I've tried using custom functions to filter out the placeholder values for the mean and SD calculations, and then added separate rows manually for each placeholder value with its count and proportion:
library(tidyverse)
library(gtsummary)
df <- tibble(
weight = c(
72, 83, 65, 998, 79,
56, 999, 92, 67, 84,
998, 75, 68, 999, NA,
998, 73, 80, 91, NA
)
)
mean_custom <- function(x) {
x <- na.omit(x)
x <- x[!x %in% c(998, 999)]
mean(x)
}
sd_custom <- function(x) {
x <- na.omit(x)
x <- x[!x %in% c(998, 999)]
sd(x)
}
# calculate count for "Don't know/No answer"
n_998 <- function(x) {
sum(x == 998)
}
# calculate proportion for "Don't know/No answer"
prop_998 <- function(x) {
sum(x == 998) / length(x) * 100
}
# calculate count for "Refused"
n_999 <- function(x) {
sum(x == 999)
}
# calculate proportion for "Refused"
prop_999 <- function(x) {
sum(x == 999) / length(x) * 100
}
tbl_summary(df,
type = list(weight = "continuous2"),
statistic = all_continuous() ~ c(
"{mean_custom} ({sd_custom})",
"{n_998} ({prop_998}%)",
"{n_999} ({prop_999}%)"
)
)
I would still need to provide more descriptive labels for the summary statistics (e.g., relabeling "n_999 (prop_999%)" as Refused).
That being said, is there a more streamlined approach in gtsummary
for handling numeric columns with placeholder values (or at least an easier way to manage the labeling of summary statistics for these special values)?
Thanks!
The R language doesn't support multiple types of missing information like some other languages.
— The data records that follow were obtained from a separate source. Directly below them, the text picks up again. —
-- ==== Sys2Proof/Laws/State.lean ====
section
/-! SUPPORT. One lemma per field per update of the state, so that no later proof unfolds a record update. -/

namespace Sys2Proof.Machine

@[simp] theorem State.bindRead_rd (s : State) (p : Port) (h : HID) : (s.bindRead p h).rd = Table.write s.rd p h := rfl
@[simp] theorem State.bindRead_wr (s : State) (p : Port) (h : HID) : (s.bindRead p h).wr = s.wr := rfl
@[simp] theorem State.bindRead_a20 (s : State) (p : Port) (h : HID) : (s.bindRead p h).a20 = s.a20 := rfl
@[simp] theorem State.bindRead_diagEn (s : State) (p : Port) (h : HID) : (s.bindRead p h).diagEn = s.diagEn := rfl
@[simp] theorem State.bindRead_hist (s : State) (p : Port) (h : HID) : (s.bindRead p h).hist = s.hist := rfl
@[simp] theorem State.bindRead_refusals (s : State) (p : Port) (h : HID) : (s.bindRead p h).refusals = s.refusals := rfl
@[simp] theorem State.bindRead_commands (s : State) (p : Port) (h : HID) : (s.bindRead p h).commands = s.commands := rfl
@[simp] theorem State.bindRead_responses (s : State) (p : Port) (h : HID) : (s.bindRead p h).responses = s.responses := rfl
@[simp] theorem State.bindRead_devPort (s : State) (p : Port) (h : HID) : (s.bindRead p h).devPort = s.devPort := rfl
@[simp] theorem State.bindRead_diagOut (s : State) (p : Port) (h : HID) : (s.bindRead p h).diagOut = s.diagOut := rfl
@[simp] theorem State.bindRead_draws (s : State) (p : Port) (h : HID) : (s.bindRead p h).draws = s.draws := rfl

@[simp] theorem State.bindWrite_rd (s : State) (p : Port) (h : HID) : (s.bindWrite p h).rd = s.rd := rfl
@[simp] theorem State.bindWrite_wr (s : State) (p : Port) (h : HID) : (s.bindWrite p h).wr = Table.write s.wr p h := rfl
@[simp] theorem State.bindWrite_a20 (s : State) (p : Port) (h : HID) : (s.bindWrite p h).a20 = s.a20 := rfl
@[simp] theorem State.bindWrite_diagEn (s : State) (p : Port) (h : HID) : (s.bindWrite p h).diagEn = s.diagEn := rfl
@[simp] theorem State.bindWrite_hist (s : State) (p : Port) (h : HID) : (s.bindWrite p h).hist = s.hist := rfl
@[simp] theorem State.bindWrite_refusals (s : State) (p : Port) (h : HID) : (s.bindWrite p h).refusals = s.refusals := rfl
@[simp] theorem State.bindWrite_commands (s : State) (p : Port) (h : HID) : (s.bindWrite p h).commands = s.commands := rfl
@[simp] theorem State.bindWrite_responses (s : State) (p : Port) (h : HID) : (s.bindWrite p h).responses = s.responses := rfl
@[simp] theorem State.bindWrite_devPort (s : State) (p : Port) (h : HID) : (s.bindWrite p h).devPort = s.devPort := rfl
@[simp] theorem State.bindWrite_diagOut (s : State) (p : Port) (h : HID) : (s.bindWrite p h).diagOut = s.diagOut := rfl
@[simp] theorem State.bindWrite_draws (s : State) (p : Port) (h : HID) : (s.bindWrite p h).draws = s.draws := rfl

@[simp] theorem State.latch_rd (s : State) (b : Byte) : (s.latch b).rd = s.rd := rfl
@[simp] theorem State.latch_wr (s : State) (b : Byte) : (s.latch b).wr = s.wr := rfl
@[simp] theorem State.latch_a20 (s : State) (b : Byte) : (s.latch b).a20 = b := rfl
@[simp] theorem State.latch_diagEn (s : State) (b : Byte) : (s.latch b).diagEn = s.diagEn := rfl
@[simp] theorem State.latch_hist (s : State) (b : Byte) : (s.latch b).hist = s.hist := rfl
@[simp] theorem State.latch_refusals (s : State) (b : Byte) : (s.latch b).refusals = s.refusals := rfl
@[simp] theorem State.latch_commands (s : State) (b : Byte) : (s.latch b).commands = s.commands := rfl
@[simp] theorem State.latch_responses (s : State) (b : Byte) : (s.latch b).responses = s.responses := rfl
@[simp] theorem State.latch_devPort (s : State) (b : Byte) : (s.latch b).devPort = s.devPort := rfl
@[simp] theorem State.latch_diagOut (s : State) (b : Byte) : (s.latch b).diagOut = s.diagOut := rfl
@[simp] theorem State.latch_draws (s : State) (b : Byte) : (s.latch b).draws = s.draws := rfl

@[simp] theorem State.record_rd (s : State) (c : Cycle) : (s.record c).rd = s.rd := rfl
@[simp] theorem State.record_wr (s : State) (c : Cycle) : (s.record c).wr = s.wr := rfl
@[simp] theorem State.record_a20 (s : State) (c : Cycle) : (s.record c).a20 = s.a20 := rfl
@[simp] theorem State.record_diagEn (s : State) (c : Cycle) : (s.record c).diagEn = s.diagEn := rfl
@[simp] theorem State.record_hist (s : State) (c : Cycle) : (s.record c).hist = s.hist ++ [c] := rfl
@[simp] theorem State.record_refusals (s : State) (c : Cycle) : (s.record c).refusals = s.refusals := rfl
@[simp] theorem State.record_commands (s : State) (c : Cycle) : (s.record c).commands = s.commands := rfl
@[simp] theorem State.record_responses (s : State) (c : Cycle) : (s.record c).responses = s.responses := rfl
@[simp] theorem State.record_devPort (s : State) (c : Cycle) : (s.record c).devPort = s.devPort := rfl
@[simp] theorem State.record_diagOut (s : State) (c : Cycle) : (s.record c).diagOut = s.diagOut := rfl
@[simp] theorem State.record_draws (s : State) (c : Cycle) : (s.record c).draws = s.draws := rfl

@[simp] theorem State.transfer_rd (s : State) (x : DevXfer) : (s.transfer x).rd = s.rd := rfl
@[simp] theorem State.transfer_wr (s : State) (x : DevXfer) : (s.transfer x).wr = s.wr := rfl
@[simp] theorem State.transfer_a20 (s : State) (x : DevXfer) : (s.transfer x).a20 = s.a20 := rfl
@[simp] theorem State.transfer_diagEn (s : State) (x : DevXfer) : (s.transfer x).diagEn = s.diagEn := rfl
@[simp] theorem State.transfer_hist (s : State) (x : DevXfer) : (s.transfer x).hist = s.hist := rfl
@[simp] theorem State.transfer_refusals (s : State) (x : DevXfer) : (s.transfer x).refusals = s.refusals := rfl
@[simp] theorem State.transfer_commands (s : State) (x : DevXfer) : (s.transfer x).commands = s.commands := rfl
@[simp] theorem State.transfer_responses (s : State) (x : DevXfer) : (s.transfer x).responses = s.responses := rfl
@[simp] theorem State.transfer_devPort (s : State) (x : DevXfer) : (s.transfer x).devPort = s.devPort ++ [x] := rfl
@[simp] theorem State.transfer_diagOut (s : State) (x : DevXfer) : (s.transfer x).diagOut = s.diagOut := rfl
@[simp] theorem State.transfer_draws (s : State) (x : DevXfer) : (s.transfer x).draws = s.draws := rfl

@[simp] theorem State.emit_rd (s : State) (r : DiagRec) : (s.emit r).rd = s.rd := rfl
@[simp] theorem State.emit_wr (s : State) (r : DiagRec) : (s.emit r).wr = s.wr := rfl
@[simp] theorem State.emit_a20 (s : State) (r : DiagRec) : (s.emit r).a20 = s.a20 := rfl
@[simp] theorem State.emit_diagEn (s : State) (r : DiagRec) : (s.emit r).diagEn = s.diagEn := rfl
@[simp] theorem State.emit_hist (s : State) (r : DiagRec) : (s.emit r).hist = s.hist := rfl
@[simp] theorem State.emit_refusals (s : State) (r : DiagRec) : (s.emit r).refusals = s.refusals := rfl
@[simp] theorem State.emit_commands (s : State) (r : DiagRec) : (s.emit r).commands = s.commands := rfl
@[simp] theorem State.emit_responses (s : State) (r : DiagRec) : (s.emit r).responses = s.responses := rfl
@[simp] theorem State.emit_devPort (s : State) (r : DiagRec) : (s.emit r).devPort = s.devPort := rfl
@[simp] theorem State.emit_diagOut (s : State) (r : DiagRec) : (s.emit r).diagOut = s.diagOut ++ [r] := rfl
@[simp] theorem State.emit_draws (s : State) (r : DiagRec) : (s.emit r).draws = s.draws := rfl
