-- ==== Sys2Proof/Laws/Table.lean ====
section
/-! SUPPORT. The laws of a handler array: read after write, independence of entries (10_state.md R24), and that a write keeps the
canonical form. -/

namespace Sys2Proof.Machine

theorem Table.lookup_insert (t : Table) (p q : Nat) (h : HID) :
    Table.lookup (Table.insert t p h) q = if p = q then some h else Table.lookup t q := by
  induction t with
  | nil => simp [Table.insert, Table.lookup]
  | cons e t ih =>
    obtain ⟨r, g⟩ := e
    simp only [Table.insert]
    split_ifs with h1 h2 <;> simp_all [Table.lookup] <;> grind

/-- An entry below every listed port is not listed. -/
theorem Table.lookup_none_of_lt (t : Table) (p : Nat) (h : ∀ e ∈ t, p < e.1) : Table.lookup t p = none := by
  induction t with
  | nil => rfl
  | cons e t ih =>
    obtain ⟨r, g⟩ := e
    have : r ≠ p := by have := h (r, g) (by simp); simp at this; omega
    simp only [Table.lookup, this, if_false]
    exact ih fun e he => h e (by simp [he])

theorem Table.lookup_erase (t : Table) (ht : t.Pairwise fun a b => a.1 < b.1) (p q : Nat) :
    Table.lookup (Table.erase t p) q = if p = q then none else Table.lookup t q := by
  induction t with
  | nil => simp [Table.erase, Table.lookup]
  | cons e t ih =>
    obtain ⟨r, g⟩ := e
    rw [List.pairwise_cons] at ht
    simp only [Table.erase]
    by_cases hrp : r = p
    · subst hrp
      by_cases hq : r = q
      · subst hq
        simpa using Table.lookup_none_of_lt t r fun e he => ht.1 e he
      · simp [Table.lookup, hq]
    · simp only [hrp, if_false, Table.lookup, ih ht.2]
      by_cases hq : r = q
      · subst hq; simp [show ¬ p = r from fun h => hrp h.symm]
      · simp [hq]

/-- Read after write of an external or A20 binding, at the written port and at every other. -/
theorem Table.read_write (t : Table) (p q : Port) (h : HID) (hh : h ≠ hidStub) :
    Table.read (Table.write t p h) q = if q = p then h else Table.read t q := by
  simp only [Table.read, Table.write, hh, if_false, Table.lookup_insert]
  by_cases hq : q = p
  · subst hq; simp
  · have : ¬ p.toNat = q.toNat := fun e => hq (BitVec.eq_of_toNat_eq e.symm)
    simp [hq, this]

/-- Read after write of any binding, in the canonical form. -/
theorem Table.read_write_wf (t : Table) (ht : Table.wf t) (p q : Port) (h : HID) :
    Table.read (Table.write t p h) q = if q = p then h else Table.read t q := by
  by_cases hh : h = hidStub
  · subst hh
    simp only [Table.read, Table.write, if_true, Table.lookup_erase t ht.1]
    by_cases hq : q = p
    · subst hq; simp
    · have : ¬ p.toNat = q.toNat := fun e => hq (BitVec.eq_of_toNat_eq e.symm)
      simp [hq, this]
  · exact Table.read_write t p q h hh

theorem Table.mem_insert (t : Table) (p : Nat) (h : HID) (e : Nat × HID) (he : e ∈ Table.insert t p h) :
    e = (p, h) ∨ e ∈ t := by
  induction t with
  | nil => simpa [Table.insert] using he
  | cons x t ih =>
    obtain ⟨r, g⟩ := x
    simp only [Table.insert] at he
    split_ifs at he with h1 h2
    · simpa using he
    · simp at he; rcases he with he | he <;> simp [he]
    · simp at he
      rcases he with he | he
      · simp [he]
      · rcases ih he with h3 | h3 <;> simp [h3]

theorem Table.mem_erase (t : Table) (p : Nat) (e : Nat × HID) (he : e ∈ Table.erase t p) : e ∈ t := by
  induction t with
  | nil => simp [Table.erase] at he
  | cons x t ih =>
    obtain ⟨r, g⟩ := x
    simp only [Table.erase] at he
    split_ifs at he with h1
    · simp [he]
    · simp at he
      rcases he with he | he
      · simp [he]
      · simp [ih he]

theorem Table.insert_pairwise (t : Table) (p : Nat) (h : HID) (ht : t.Pairwise fun a b => a.1 < b.1) :
    (Table.insert t p h).Pairwise fun a b => a.1 < b.1 := by
  induction t with
  | nil => simp [Table.insert]
  | cons x t ih =>
    obtain ⟨r, g⟩ := x
    rw [List.pairwise_cons] at ht
    simp only [Table.insert]
    split_ifs with h1 h2
    · refine List.pairwise_cons.2 ⟨fun e he => ?_, List.pairwise_cons.2 ht⟩
      rcases List.mem_cons.1 he with rfl | he
      · exact h1
      · exact lt_trans h1 (ht.1 e he)
    · subst h2; exact List.pairwise_cons.2 ht
    · refine List.pairwise_cons.2 ⟨fun e he => ?_, ih ht.2⟩
      rcases Table.mem_insert t p h e he with rfl | he
      · exact lt_of_le_of_ne (Nat.le_of_not_lt h1) (Ne.symm h2)
      · exact ht.1 e he

theorem Table.erase_pairwise (t : Table) (p : Nat) (ht : t.Pairwise fun a b => a.1 < b.1) :
    (Table.erase t p).Pairwise fun a b => a.1 < b.1 := by
  induction t with
  | nil => simp [Table.erase]
  | cons x t ih =>
    obtain ⟨r, g⟩ := x
    rw [List.pairwise_cons] at ht
    simp only [Table.erase]
    split_ifs
    · exact ht.2
    · exact List.pairwise_cons.2 ⟨fun e he => ht.1 e (Table.mem_erase t p e he), ih ht.2⟩

/-- Every write keeps the canonical form. -/
theorem Table.write_wf (t : Table) (p : Port) (h : HID) (ht : Table.wf t) : Table.wf (Table.write t p h) := by
  by_cases hh : h = hidStub
  · simp only [Table.write, hh, if_true]
    exact ⟨Table.erase_pairwise t _ ht.1, fun e he => ht.2 e (Table.mem_erase t _ e he)⟩
  · simp only [Table.write, hh, if_false]
    refine ⟨Table.insert_pairwise t _ h ht.1, fun e he => ?_⟩
    rcases Table.mem_insert t _ h e he with rfl | he
    · exact ⟨p.isLt, hh⟩
    · exact ht.2 e he

/-- The construction binding of either array (R29). -/
theorem Table.read_construct (p : Port) : Table.read [(0x92, hidA20)] p = if p = a20Port then hidA20 else hidStub := by
  by_cases hp : p = a20Port
  · subst hp; rfl
  · have : ¬ (146 : Nat) = p.toNat := fun e => hp (BitVec.eq_of_toNat_eq e.symm)
    simp [Table.read, Table.lookup, hp, this]

/-- A handler that may be registered is not the stub. -/
theorem externalHid_ne_stub (h : HID) (hh : externalHid h = true) : h ≠ hidStub := by
  rintro rfl; simp [externalHid] at hh

/-- A handler that may be registered is not the A20 handler. -/
theorem externalHid_ne_a20 (h : HID) (hh : externalHid h = true) : h ≠ hidA20 := by
  rintro rfl; simp [externalHid] at hh

/-- The three kinds of handler identifier (R21). -/
theorem hid_cases (h : HID) : h = hidStub ∨ h = hidA20 ∨ 2 ≤ h.toNat := by
  by_cases h0 : h = hidStub
  · exact .inl h0
  by_cases h1 : h = hidA20
  · exact .inr (.inl h1)
  refine .inr (.inr ?_)
  have : h.toNat ≠ 0 := fun e => h0 (BitVec.eq_of_toNat_eq e)
  have : h.toNat ≠ 1 := fun e => h1 (BitVec.eq_of_toNat_eq e)
  omega

end Sys2Proof.Machine
end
I suggest you create two variables: one with the result, and the other about the status/missingness. You can then put both in the table. See an example below for how I would do it.
library(tidyverse)
library(gtsummary)
df <- tibble(
weight = c(
72, 83, 65, 998, 79,
56, 999, 92, 67, 84,
998, 75, 68, 999, NA,
998, 73, 80, 91, NA
)
) |>
mutate(
weight_status =
case_when(
weight == 999 ~ "Don't Know",
weight == 998 ~ "Refused",
is.na(weight) ~ "Missing",
!is.na(weight) ~ "Answered"
) |>
factor(levels = c("Answered", "Don't Know", "Refused", "Missing")),
weight = ifelse(weight %in% c(999, 998) , NA, weight)
)
tbl_summary(
data = df,
type = all_continuous() ~ "continuous2",
statistic = all_continuous() ~ "{mean} ({sd})",
missing = "no"
) |>
# remove header row for status
remove_row_type(variables = "weight_status") |>
# remove "Answered" level
modify_table_body(~filter(.x, label != "Answered")) |>
bold_labels() |>
as_kable() # conert to kable to display table on SO
Characteristic | N = 20 |
---|---|
weight | |
Mean (SD) | 76 (10) |
Don’t Know | 2 (10%) |
Refused | 3 (15%) |
Missing | 2 (10%) |
Created on 2024-11-05 with reprex v2.1.1